What gave you the idea to write this novel? Was it one article too many on animal testing or had the idea been mulling about in your head for a while and you decided it was time to put pen to paper?
I have a friend who completely falls apart when he hears a reference to talking monkeys. It’s actually a little frightening. But this started me thinking that there hadn’t really been a talking monkey book in almost fifty years, and the last one wasn’t all that funny.
So you wrote a book that you hoped would deliberately horrify your friend? (That's very funny to me, if so.) Did you give him a copy?
Oops! I meant he fell apart laughing. But I like the other version.
How did you come up with your main characters? Are there pieces of your personality in Ed, Chekchek, or Dr. Cogitomni? And where did you come up with your characters names?
The scientists and the militant chimp started out as stock movie characters—you just have to have them in a story like this, or people are distracted waiting for them to show up—but in writing they evolved (pardon the expression) into full personalities. I’m not sure where Ed came from—I sort of learned about him as I wrote him down. The funny part is people keep thinking Chekchek is based on a real person, but nobody ever agrees on who that person is. The names Ed and Chekchek just came to me, and I’m terrible at names generally, so I just accepted them gratefully. Cogitomni is very bad Latin for “Mr. Know-it-all,” which demonstrates just how bad I am at names.
To me, some of the funniest parts of your novel were the scenes where you describe how the reader can make their own monster ape at home, and then what to do once s/he has grown to large, escapes, and runs rampant without any control. Did you have a favorite part?
Thanks. I like the monster name guide, and the walk to town in the section on Wreckage.
What kind—if any—research did you do before writing Monkey See? Is there a monster-ape-hybrid in your basement?
There is. I left my cat alone in the basement for a week with some mice, paint thinner fumes, and a strange glowing mold, and the results were ugly. Though we’re no longer bothered by mice.
Your bio says that you write novels, plays, and articles; which of the three do you enjoy writing more?
The ones that get published.
Many writers describe themselves as "character" or "plot" writers. Which are you? What do you find to be the hardest part of writing?
Names. Also, plot. I usually start with some characters, some scenes, and a point, but the slow part is figuring out how to tie them all together. Once I do have a plot mapped out, it’s like a lighthouse leading my story across the darkness. Although you never want to steer towards a lighthouse or you would crash on rocks, so that’s a bad metaphor. Maybe it’s like a clothesline that gives me a place to string everything together.
What are your goals for the future? Do you have other ideas for novels or plays that you'd like to write or do you plan to focus more on your articles? (Personally, I hope you're writing another novel.)
I am starting on another novel, now you mention it. It’s monkey-free, but I hope to work in some equally bad career advice as I go.

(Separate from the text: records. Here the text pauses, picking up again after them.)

-- ==== Sys2Proof/Proofs/PitchEffects.lean ====
section
/-! PROOFS. What a forward pitch does to the counters, to the list of entries, to the confirm list and to the fault
causes, in any order of its acts (R5, R6, R13 to R16, R30, R33, R41, R42, R140). -/

-- One declaration is checked after another: side by side they take more threads than the memory limit allows.
set_option Elab.async false

namespace Sys2Proof.Machine

variable {s t u v w : State} {rs : RunState} {d : Decision} {pins : PitchPins} {a b : PitchAct}
  {l m : List PitchAct} {e f : Entry} {o : Scope}

/-! ### Acts one after another -/

/-- Acts keep together what each keeps: the confirm list where they are not of the gate, the entry at k where they
are not of k. -/
theorem keeps_takeActs (hadm : o.adm = false) (hdec : o.dec = false)
    (hconf : o.conf = true → PitchAct.deadlines ∉ l ∧ PitchAct.atJ ∉ l)
    (hk : o.outK = true ∨ PitchAct.atK ∉ l) : ∀ s, (l ++ m).Nodup → InfeedReady d (l ++ m) s →
      Keeps o s (takeActs rs d pins l s) ∧ InfeedReady d m (takeActs rs d pins l s) := by
  induction l with
  | nil => exact fun s _ hi => ⟨.refl s, hi⟩
  | cons a l ih =>
    intro s hn hi
    have hoff {b : PitchAct} (h : b ∉ a :: l) : a ≠ b ∧ b ∉ l :=
      ⟨fun e => h (e ▸ List.mem_cons_self ..), fun e => h (List.mem_cons_of_mem _ e)⟩
    have hcase {b c : PitchAct} (hb : b ∉ a :: l) : a = b → c = a → False := fun e _ => (hoff hb).1 e
    have k : Keeps o s (pitchAct rs d pins s a) := by
      refine keeps_pitchAct rs d pins a (fun _ _ => hadm) (fun h => ?_) hdec (fun h _ => ?_)
        (fun ha => hi (by simp [ha]))
      · by_contra hc
        obtain ⟨h1, h2⟩ := hconf (by simpa using hc)
        exact h.elim (hoff h1).1 (hoff h2).1
      · exact hk.resolve_right fun hh => (hoff hh).1 h
    obtain ⟨k', hi'⟩ := ih (fun h => ⟨(hoff (hconf h).1).2, (hoff (hconf h).2).2⟩) (hk.imp_right fun h => (hoff h).2) _
      (List.nodup_cons.1 hn).2 (infeedReady_act hn hi)
    exact ⟨k.trans k', hi'⟩

/-- The acts of a pitch about `b`. -/
theorem pitchEnd_split (pins : PitchPins) (order : List PitchAct) (s : State) (b : PitchAct) :
    ∃ l m, pitchActs order = l ++ b :: m ∧ b ∉ l ∧ b ∉ m ∧ (l ++ b :: m).Nodup
      ∧ pitchEnd pins order s = takeActs s.run.state s.gate.decision pins m (pitchAct s.run.state s.gate.decision pins
        (takeActs s.run.state s.gate.decision pins l (pitchStart pins s)) b) := by
  obtain ⟨l, m, horder, hl, hm, hn⟩ := pitchActs_split order b
  refine ⟨l, m, horder, hl, hm, hn, ?_⟩
  unfold pitchEnd
  rw [horder, takeActs_append, takeActs_cons]

/-- No act but the infeed brings an entry to a position, and the infeed one to position 0 only. -/
theorem act_noneAt {pos : Nat} (h0 : pos ≠ 0) (h : ∀ f ∈ s.track.entries, f.position ≠ pos) :
    ∀ f ∈ (pitchAct rs d pins s a).track.entries, f.position ≠ pos := by
  by_cases ha : a = .infeed ∧ d = .admitJar ∧ pins.jarIn = true
  · obtain ⟨rfl, hd, hj⟩ := ha
    rw [actAtInfeed_admits hd hj]
    intro f hf
    rcases List.mem_append.1 ((admission_joins s).2.subset (List.mem_map_of_mem hf)) with hm | hm
    · obtain ⟨g, hg, hgf⟩ := List.mem_map.1 hm
      rw [← show g.position = f.position from congrArg Label.position hgf]
      exact h g hg
    · rw [show f.position = 0 from congrArg Label.position (List.mem_singleton.1 hm)]
      exact h0.symm
  · exact (act_noJoin ha).noneAt rfl h

theorem acts_noneAt {pos : Nat} (h0 : pos ≠ 0) (l : List PitchAct) : ∀ s,
    (∀ f ∈ s.track.entries, f.position ≠ pos) → ∀ f ∈ (takeActs rs d pins l s).track.entries, f.position ≠ pos := by
  induction l with
  | nil => exact fun _ h => h
  | cons a l ih => exact fun s h => ih _ (act_noneAt h0 h)

theorem pitchStart_noneAt {pos : Nat} (h : ∀ e ∈ s.track.entries, e.position + 1 ≠ pos) :
    ∀ f ∈ (pitchStart pins s).track.entries, f.position ≠ pos := by
  simpa [Entry.moved] using h

/-! ### The counters and what stands (R5, R6) -/

/-- A pitch leaves settings and clocks alone but for its two counters. -/
theorem pitchStart_fixed (pins : PitchPins) (s : State) : (pitchStart pins s).fixed
    = { s.fixed with pocket := s.track.pocket + 1, pitchCount := s.track.pitchCount + 1 } := by
  unfold pitchStart atStations
  simp only
  split
  · exact (keeps_zeroPitch (o := Scope.acts)).settings rfl
  · rfl

theorem pitchStart_latches (pins : PitchPins) (k : AlertKind) (h : s.alerts.latch[alertIx k] = true) :
    (pitchStart pins s).alerts.latch[alertIx k] = true := by
  unfold pitchStart atStations
  simp only
  split
  · exact ((keeps_zeroPitch (o := Scope.acts)).pit rfl).latches k h
  · exact h

/-- A forward pitch, from the state in which its counters have moved. -/
theorem forwardPitch_keeps (pins : PitchPins) (order : List PitchAct) (hg : GateAndBanks s) :
    ∃ u, u.fixed = { s.fixed with pocket := s.track.pocket + 1, pitchCount := s.track.pitchCount + 1 }
      ∧ u.power = s.power ∧ u.pending = s.pending ∧ u.link = s.link
      ∧ (∀ k, s.alerts.latch[alertIx k] = true → u.alerts.latch[alertIx k] = true)
      ∧ Keeps Scope.acts u (forwardPitch pins order s) ∧ DecisionStands (forwardPitch pins order s) := by
  cases hf : frozen s with
  | true =>
    rw [forwardPitch_frozen order hf]
    exact ⟨countPitch (samplePitch pins s), rfl, rfl, rfl, rfl, fun _ h => h,
      (keeps_confirmDeadlines rfl).trans keeps_remake, rfl⟩
  | false =>
    rw [forwardPitch_moving order hf]
    obtain ⟨hn, _⟩ := pitchActs_each_once order
    have k := keeps_acts s.run.state s.gate.decision pins (pitchActs order) hn (pitchStart pins s)
      (fun _ => infeedReady_pitchStart hg [.infeed] (by simp))
    exact ⟨pitchStart pins s, pitchStart_fixed pins s, pitchStart_keeps.power, pitchStart_keeps.pending,
      pitchStart_link, pitchStart_latches pins, k.trans keeps_pitchTail, rfl⟩

theorem SettingsStand.ofFixed (h : t.fixed = { s.fixed with
      pocket := s.track.pocket + 1, pitchCount := s.track.pitchCount + 1 }) (hp : t.power = s.power)
    (hq : t.pending = s.pending) : SettingsStand s t := by
  simp only [State.fixed, Fixed.mk.injEq] at h
  obtain ⟨hport, hparams, hgeo, hdisp, hmask, hz, htrace, hstore, hcommit, htime, hcause, hdefault, _⟩ := h
  exact ⟨hport, hparams, hgeo, hdisp, hmask, hz, htrace, hstore, hcommit, htime, hp, hcause, hdefault, hq⟩

/-! ### The counts of the infeed (R30, R41, R42) -/

/-- The counts of the infeed over an operation, with what an operation after it needs. -/
structure GapsAsleep (s t : State) : Prop where
  gaps : GapsStand s t
  asleep : Asleep s.run.state → Asleep t.run.state

theorem Beside.gapsAsleep {r : Reach} {jar : Word32} {q : Nat} {p : Head} (h : Beside r jar q p s t)
    (hr : r.gate = true) : GapsAsleep s t := ⟨h.gate hr, h.asleep⟩

theorem GapsAsleep.trans (h : GapsAsleep s t) (g : GapsAsleep t u) : GapsAsleep s u :=
  ⟨h.gaps.trans g.gaps g.asleep, fun a => g.asleep (h.asleep a)⟩

/-- The counts of the infeed alone, for a jar that is not followed. -/
def Reach.gateOnly : Reach where
  check := false
  gate := true
  awake := false
  unconf := false
  heads := false
  bench := false
  calm := false
  active := false
  retiring := false
  jar := false
  line := false

theorem admission_gaps (irt : Nat) (h : (∀ e ∈ s.track.entries, 0 < e.position) ∧ s.recipes.active.isSome = true
    ∧ Awake s.run.state) : GapsAsleep s (admission irt s) :=
  Beside.gapsAsleep (r := Reach.gateOnly) (jar := 0) (q := 0) (p := 0)
    (beside_admission irt h rfl rfl rfl (fun a => Bool.noConfusion a) (fun a => Bool.noConfusion a)) rfl

theorem raiseCause_gaps (c : Cause) (s : State) : (raiseCause c s).gate.emptyPockets = s.gate.emptyPockets
    ∧ (raiseCause c s).gate.gapCount = s.gate.gapCount := by
  by_cases h : s.run.state = .fault
  · rw [raiseCause_inFault h]; exact ⟨rfl, rfl⟩
  · rw [raiseCause_outside h, linesAndEntries_enterFault]; exact ⟨rfl, rfl⟩

/-- The act of an admitting pocket that arrives with no jar (R41), of a gap pocket (R42), and of any other. -/
theorem infeed_noJar (hd : d = .admitJar) (hj : pins.jarIn = false) : pitchAct rs d pins s .infeed
    = { s with gate.emptyPockets := satInc max32 s.gate.emptyPockets } := by
  simp [pitchAct, actAtInfeed, hd, hj]

theorem infeed_gap (hd : d = .gap) : (pitchAct rs d pins s .infeed).gate.emptyPockets = s.gate.emptyPockets
    ∧ (pitchAct rs d pins s .infeed).gate.gapCount = s.gate.gapCount - 1
    ∧ (Awake s.run.state → Awake (pitchAct rs d pins s .infeed).run.state) := by
  subst hd
  simp only [pitchAct, actAtInfeed]
  split
  · obtain ⟨h1, h2⟩ := raiseCause_gaps .strayJar { s with gate.gapCount := s.gate.gapCount - 1 }
    exact ⟨h1, h2, fun _ => .inr (.inr (.inr (raiseCause_state _ _)))⟩
  · exact ⟨rfl, rfl, id⟩

theorem infeed_closed (hd : d = .closed) : GapsAsleep s (pitchAct rs d pins s .infeed) := by
  subst hd
  exact Beside.gapsAsleep (r := Reach.gateOnly) (jar := 0) (q := 0) (p := 0) (beside_ite
    (c := tracking rs && pins.jarIn) (beside_raiseCause fun a => Bool.noConfusion a) (.refl s)) rfl

/-- The counts of the infeed over a pitch. -/
theorem forwardPitch_gaps (order : List PitchAct) (hg : GateAndBanks s) (hf : frozen s = false) :
    (forwardPitch pins order s).gate.emptyPockets = (if s.gate.decision = .admitJar ∧ pins.jarIn = false
        then satInc max32 s.gate.emptyPockets else s.gate.emptyPockets)
      ∧ (s.gate.decision = .gap → (forwardPitch pins order s).gate.gapCount = s.gate.gapCount - 1)
      ∧ (s.gate.decision ≠ .gap → (forwardPitch pins order s).gate.gapCount = s.gate.gapCount
        ∨ (forwardPitch pins order s).gate.gapCount = 0 ∧ Asleep (forwardPitch pins order s).run.state) := by
  obtain ⟨v, l, about⟩ := pitch_about (b := .infeed) (j := false) (n := false) (jar := 0) (q := 0) (p := 0)
    (pins := pins) order hg (fun a => Bool.noConfusion a) (fun a => Bool.noConfusion a) (fun a => Bool.noConfusion a)
    (fun _ a => Bool.noConfusion a) (fun _ a => Bool.noConfusion a)
  have after := about.after.trans beside_pitchTail
  rw [← forwardPitch_moving order hf] at after
  have hbefore := about.before.gapsAsleep rfl
  have hafter := after.gapsAsleep rfl
  have hstart : (pitchStart pins s).gate = s.gate := pitchStart_gate
  have whole (h : GapsAsleep v (pitchAct s.run.state s.gate.decision pins v .infeed)) :
      (forwardPitch pins order s).gate.emptyPockets = s.gate.emptyPockets
        ∧ ((forwardPitch pins order s).gate.gapCount = s.gate.gapCount
          ∨ (forwardPitch pins order s).gate.gapCount = 0 ∧ Asleep (forwardPitch pins order s).run.state) := by
    have hall := ((hbefore.trans h).trans hafter).gaps
    rw [← hstart]
    exact ⟨hall.empties, hall.gaps⟩
  cases hd : s.gate.decision with
  | closed =>
    obtain ⟨h1, h2⟩ := whole (hd ▸ infeed_closed rfl)
    exact ⟨by simp [h1], (fun a => nomatch a), fun _ => h2⟩
  | gap =>
    obtain ⟨h1, h2, h3⟩ := infeed_gap (s := v) (rs := s.run.state) (pins := pins) hd
    have hawake := about.before.awake rfl (by rw [pitchStart_run, run_of_gap hg hd]; exact .inl rfl)
    rw [hstart] at hawake
    refine ⟨?_, fun _ => ?_, fun a => absurd rfl a⟩
    · have := hbefore.gaps.empties
      rw [hstart] at this
      simp [hafter.gaps.empties, h1, this]
    · rw [(after.awake rfl (h3 hawake.1)).2, h2, hawake.2]
  | admitJar =>
    cases hj : pins.jarIn with
    | true =>
      obtain ⟨h1, h2⟩ := whole (by
        rw [actAtInfeed_admits hd hj]
        exact admission_gaps _ (about.ready (List.mem_cons_self ..) hd))
      exact ⟨by simp [h1], (fun a => nomatch a), fun _ => h2⟩
    | false =>
      have hw := infeed_noJar (s := v) (rs := s.run.state) hd hj
      rw [hw] at hafter
      have hall := hbefore.gaps
      refine ⟨?_, (fun a => nomatch a), fun _ => ?_⟩
      · rw [hafter.gaps.empties]
        simp [hall.empties]
      · have hzero : v.gate.gapCount = s.gate.gapCount ∨ v.gate.gapCount = 0 ∧ Asleep v.run.state := by
          rw [← hstart]; exact hall.gaps
        rcases hafter.gaps.gaps with h | h
        · exact hzero.imp (h.trans ·) fun a => ⟨h.trans a.1, hafter.asleep a.2⟩
        · exact .inr h

/-- A pitch that lets no jar in leaves the next jar number. -/
theorem forwardPitch_nextJar (order : List PitchAct) (hg : GateAndBanks s) (hf : frozen s = false)
    (h : s.gate.decision ≠ .admitJar ∨ pins.jarIn = false) :
    (forwardPitch pins order s).track.nextJar = s.track.nextJar := by
  have hnone := (pitchEnd_joined (pins := pins) order hg).none fun hA =>
    h.elim (fun a => a hA.1) fun a => Bool.noConfusion (a.symm.trans hA.2.1)
  rw [forwardPitch_moving order hf]
  refine ((keeps_pitchTail (o := Scope.actsNoJoin)).joins rfl).1.trans (hnone.1.trans ?_)
  simp

end Sys2Proof.Machine

namespace Sys2Proof.Proofs

open Sys2Proof.Machine

/-- Settles O3: the acts of a pitch keep the counters and the settings, and of the counts of the infeed all but the
act at the infeed keep both. -/
theorem forwardPitchCounts : Obligations.ForwardPitchCounts := by
  intro pins order s hrun hg
  refine ⟨_, exec_forwardPitch order hrun, ?_⟩
  obtain ⟨u, hfixed, hpower, hpending, hlink, hlatch, k, hdecision⟩ := forwardPitch_keeps pins order hg
  have hfixed' := (k.settings rfl).trans hfixed
  have hscan := (k.pit rfl).scan
  rw [hlink] at hscan
  refine ⟨congrArg Fixed.pitchCount hfixed', congrArg Fixed.pocket hfixed', congrArg Fixed.synced hfixed',
    .ofFixed hfixed' (k.power.trans hpower) (k.pending.trans hpending), hscan,
    fun a h => (k.pit rfl).latches a (hlatch a h), hdecision, fun hf => ?_⟩
  obtain ⟨hempties, hgap, hrest⟩ := forwardPitch_gaps (pins := pins) order hg hf
  exact ⟨hempties, hgap, fun h => (hrest h).imp_right fun a => ⟨a.2, a.1⟩, forwardPitch_nextJar order hg hf⟩

end Sys2Proof.Proofs
end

Your website mentions some future titles that you might be writing, including: Letting Go: A memoir of getting far enough up Everest and A Good Walk Spoiled: How America’s love of dogs led us off our ruined sidewalks onto the Federal Highway System. Have you climbed Mt. Everest? Do you have a dog that regularly takes you for walks on the side of the highway?
I once climbed a steep hill in the hot April sun of a Greek day. It took me four hours, and when I reached the top I discovered the tram that ran up the other side every fifteen minutes to drop people off at the hilltop café. I don’t have a dog, but I used to dog-sit a lab that had a talent for peeing on drunken Mummers in spots I would have not expected to find Mummers during the Philadelphia Mummers Parade.
You mention on your website that you’re happy to explain yourself at a juggling festival; do you juggle?
I am completely uncoordinated and have twice dropped this computer while reaching for the mouse. But I know some jugglers, and I like taking bets on when they’ll hurt themselves.
As a reader, what do you enjoy reading? Any favorite authors?
I think I enjoy clever dialog, provided it’s not tied to a contrived story that’s trying very hard to pretend it’s not contrived. Lots of favorite authors: Tom Stoppard, Lorrie Moore, James Thurber, Peter Benchley, P.G. Wodehouse, Michael Chabon, Annie Proulx, Alexie Sherman, and whoever wrote “Rapunzel,” a story that makes less and less sense every time you read it. And yet it keeps popping up.
Do you read your reviews, and if so, what's the oddest one you've ever received?
I do read reviews. I haven’t seen many odd ones yet, though I do notice a temptation by the writers to reminisce about their own favorite talking-monkey memories. I hope Monkey See ends up as another one.